TASK REQUIREMENTS –
Identify all lines in the listing that include the word "sense", and copy them out.
______
/-- CLEAR (R144, R170): allowed, it is the start-up event with cause CLEAR on the sense levels sampled at it (R18), whose START
stands for the response. DESIGN CHOICE: the Port B address pins keep the value they had at START_UP (log 23). -/
def requestClear (p : Port) (s : State) : State :=
  if allows (s.port p).profile .system then
    startUp .clear { sense := s.freeSense, address := s.pins.address } { s with freeCount := s.freeCount + 1 }
  else request p .clear s

/-- A request refused BAD_REQUEST, or discarded in framing with another status (R144, R154, R157). It is a request
received. -/
def refuseRequest (p : Port) (code : Byte) (st : Status) (s : State) : State :=
  respond p code st (s.port p).cursor.data (received p s)

/-- A request as a line or a record spells it (R144): name, class, then operands. -/
def wireRequest (p : Port) (name : ReqName) (ops : List Nat) (s : State) : State :=
  match p, name with
  | .b, .flags => refuseRequest p (requestCode name) .badRequest s
  | _, _ =>
    match readRequest name ops with
    | some .clear => requestClear p s
    | some r => request p r s
    | none => serve p (requestCode name) (wireClass name ops) (fun _ s1 => s1.refuse .badOperand) s

end Sys2Proof.Machine
end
______
EXERCISE SOLUTION –
/-- CLEAR (R144, R170): allowed, it is the start-up event with cause CLEAR on the sense levels sampled at it (R18), whose START
    startUp .clear { sense := s.freeSense, address := s.pins.address } { s with freeCount := s.freeCount + 1 }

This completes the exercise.